Thapelo Lekabe

By Thapelo Lekabe

Senior Digital Journalist

Eskom CEO De Ruyter apologises to the nation for load shedding

Says Eskom is struggling with additional generation capacity due to its old power stations.

With the country facing rolling blackouts due to Eskom’s inability to keep the lights on, CEO Andre de Ruyter on Thursday apologised to South Africans for the continued power cuts.

“I apologise to the nation for the hardship that we continue to inflict as a result of load shedding. But bear with us, we are working on this and of course, as a whole, South Africa is also procuring additional capacity, which we are in dire need of,” De Ruyter said in an interview with Talk Radio 702.

ALSO READ: Load shedding stage 2 to continue on Thursday

Since Tuesday Eskom has been implementing stage two load shedding due to breakdowns of generating units at its aging fleet of coal-fired power stations.

The power utility said stage two load shedding would last until Friday 10pm.

De Ruyter said Eskom was struggling with additional generation capacity due to its old power stations.

He said while they caught up on maintenance, load shedding would remain a reality for a number of years until the final unit at Kusile power station comes online by the end of 2023.

“I think capacity will remain constrained while we catch up on maintenance and while we add new capacity. That’s the hard reality I think we face,” he said.

“My chief operating officer and I are pushing the organisation as hard as we can. People are working extraordinary hours to bring units back.

“But we simply cannot perform miracles overnight.”

Asked whether load shedding was due to Eskom’s lack of maintenance or poor management, De Ruyter said it was a combination of things causing power cuts.

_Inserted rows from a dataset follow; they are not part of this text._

-- ==== Sys2Proof/Machine/Jobs.lean ====
section
/-! DEFINITION. Engine jobs (R267 to R279): cards and their checks, the scheduler, copy, gather, collectives and multicast, and
the delivery of their errors (R212, R278). -/

namespace Sys2Proof.Machine
open Sys2Proof

/-! ### Cards (R267, R268) -/

/-- Byte offsets of the regions' bases and lengths: IN0, IN1, OUT0, OUT1. -/
def regionAt : List (Nat × Nat) := [(8, 16), (20, 28), (32, 40), (44, 52)]

/-- A declared region: space code, base, length, and the offsets of its fields. -/
structure Region where
  sp : Nat
  base : Nat
  len : Nat
  at_ : Nat
  atLen : Nat
  deriving DecidableEq, Repr

/-- The four regions of a card. -/
def cardRegions (c : List Byte) : List Region :=
  regionAt.zipIdx.map (fun x =>
    { sp := field c 3 1 / 4 ^ x.2 % 4, base := field c x.1.1 8, len := field c x.1.2 4, at_ := x.1.1, atLen := x.1.2 })

/-- W0, W1, W2. -/
def cardW0 (c : List Byte) : Nat := field c 4 4
/-- W1 -/
def cardW1 (c : List Byte) : Nat := field c 56 4
/-- W2 -/
def cardW2 (c : List Byte) : Nat := field c 60 4
/-- KIND -/
def cardKind (c : List Byte) : Nat := field c 0 1
/-- Row bytes of a copy or gather. -/
def rowBytes (c : List Byte) : Nat := cardW0 c / 65536 * 8
/-- Rows of a copy or gather. -/
def rowCount (c : List Byte) : Nat := cardW0 c % 65536
/-- OP of a collective -/
def colOp (c : List Byte) : Nat := cardW0 c % 16
/-- TYPE of a collective -/
def colType (c : List Byte) : Nat := cardW0 c / 16 % 16
/-- GROUP of a collective -/
def colGroup (c : List Byte) : Nat := cardW0 c / 256 % 256
/-- Element bytes of a reduction. -/
def colBytes (c : List Byte) : Nat := if colType c = 1 then 2 else 4
/-- The bytes that a job reads from IN0 as one row, where it is no copy or gather. -/
def inBytes (c : List Byte) : Nat :=
  if cardKind c = 3 then (if colOp c = 2 then cardW1 c else cardW1 c * colBytes c) else field c 16 4

/-- A pantry region lies in reach (R267): base bits, DIE, and the named die's capacity. -/
def pantryRegionOk (s : State) (die : Nat) (r : Region) : Bool :=
  let d := r.base / 2 ^ 27 % 16
  decide (r.base < 2 ^ 31) && !(decide (8 ≤ d) && decide (d ≤ 14)) &&
    decide (r.base % 2 ^ 27 + r.len ≤ pantryReach s (if d = 15 then die else d))

/-- A region's resolved first address. -/
def regionAddr (die : Nat) (r : Region) : Nat :=
  if r.sp = 1 then (if r.base / 2 ^ 27 % 16 = 15 then die * 2 ^ 27 + r.base % 2 ^ 27 else r.base) else r.base

/-- The space of a code. -/
def spaceOf (c : Nat) : Space := if c = 0 then .glob else if c = 1 then .pantry else .bench

/-- The declared footprint of a used region. -/
def regionFoot (die : Nat) (r : Region) : Foot := { sp := spaceOf r.sp, a := regionAddr die r, n := r.len }

/-- What a kind asks of its parameters (R268, R274, R275): sub-codes of CARD_FIELD, in ascending byte offset. Which byte is a wrong field's is
the model's choice: a missing region's is that of its length, a wrong base's that of the base, and of W0 that of the half which is
wrong (log 22). -/
def kindErrors (c : List Byte) : List (Bool × Nat × Nat) :=
  let rs := cardRegions c
  let len := fun i => (rs[i]?.map (fun r => r.len)).getD 0
  let sp := fun i => (rs[i]?.map (fun r => r.sp)).getD 0
  match cardKind c with
  | 1 => [(rowCount c == 0, 2, 4), (rowBytes c == 0, 2, 6), (len 0 == 0, 2, 16), (len 2 == 0, 2, 40), (cardW1 c % 8 != 0, 4, 56), (cardW2 c % 8 != 0, 4, 60)]
  | 2 => [(sp 0 == 2 || sp 1 != 2 || sp 2 != 2, 2, 3), (rowCount c == 0, 2, 4), (len 0 == 0, 2, 16),
          (decide (len 1 < rowCount c * (if cardW2 c % 2 = 1 then 8 else 4)), 2, 28), (len 2 == 0 || decide (len 2 < rowCount c * rowBytes c), 2, 40),
          (cardW1 c % 8 != 0, 4, 56), (cardW2 c / 2 != 0, 2, 60)]
  | 3 => [(decide (2 < colOp c) || decide (2 < colType c) || (colOp c == 2 && colType c != 0), 2, 4), (cardW0 c / 65536 != 0, 2, 6),
          (len 0 == 0 || decide (len 0 < inBytes c), 2, 16),
          (len 2 == 0 || decide (len 2 < (if colOp c = 2 then 16 * cardW1 c else inBytes c)), 2, 40),
          (colOp c == 2 && cardW1 c % 8 != 0, 2, 56), (cardW2 c != 0, 2, 60)]
  | 4 => [(len 0 == 0, 2, 16), (cardW2 c == 0 || decide (65535 < cardW2 c), 2, 60)]
  | _ => [(len 2 == 0, 2, 40), (len 2 != 0 && sp 2 != 2, 2, 3), (cardW1 c != 0, 2, 56), (cardW2 c != 0, 2, 60)]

“I think it’s a bit of all of the above, to be frank. I think what we have seen is that load shedding has regrettably now been with South Africans for the past 15 years. So this is not a new phenomenon. We have been working hard catching up on maintenance that had been deferred and postponed.

“When I assumed my role in January last year, we communicated that during this so-called reliability maintenance recovery programme, there would be an increase in the risk of load shedding while we do this maintenance.”

De Ruyter cleared of racism allegations

On Wednesday, the Eskom board cleared De Ruyter of allegations of racial discrimination, abuse of power and other irregularities following an investigation by advocate Ishmael Semenya.

The allegations were made by Eskom’s suspended chief procurement officer, Solly Tshitangano.

De Ruyter welcomed the investigation’s findings and denied Tshitangano’s claims that he was purging black executives at the parastatal.

“I think the matter has been fully ventilated and properly investigated. I welcome the findings that advocate Semenya made that the allegations are entirely baseless,” he said.

“I think people who know me and people who have worked with me will concur that I do not behave in a racist manner. In fact, this has been corroborated by the board and supported by my executive committee, which I certainly think is the most diverse team that I’ve worked with during my 30-year career.”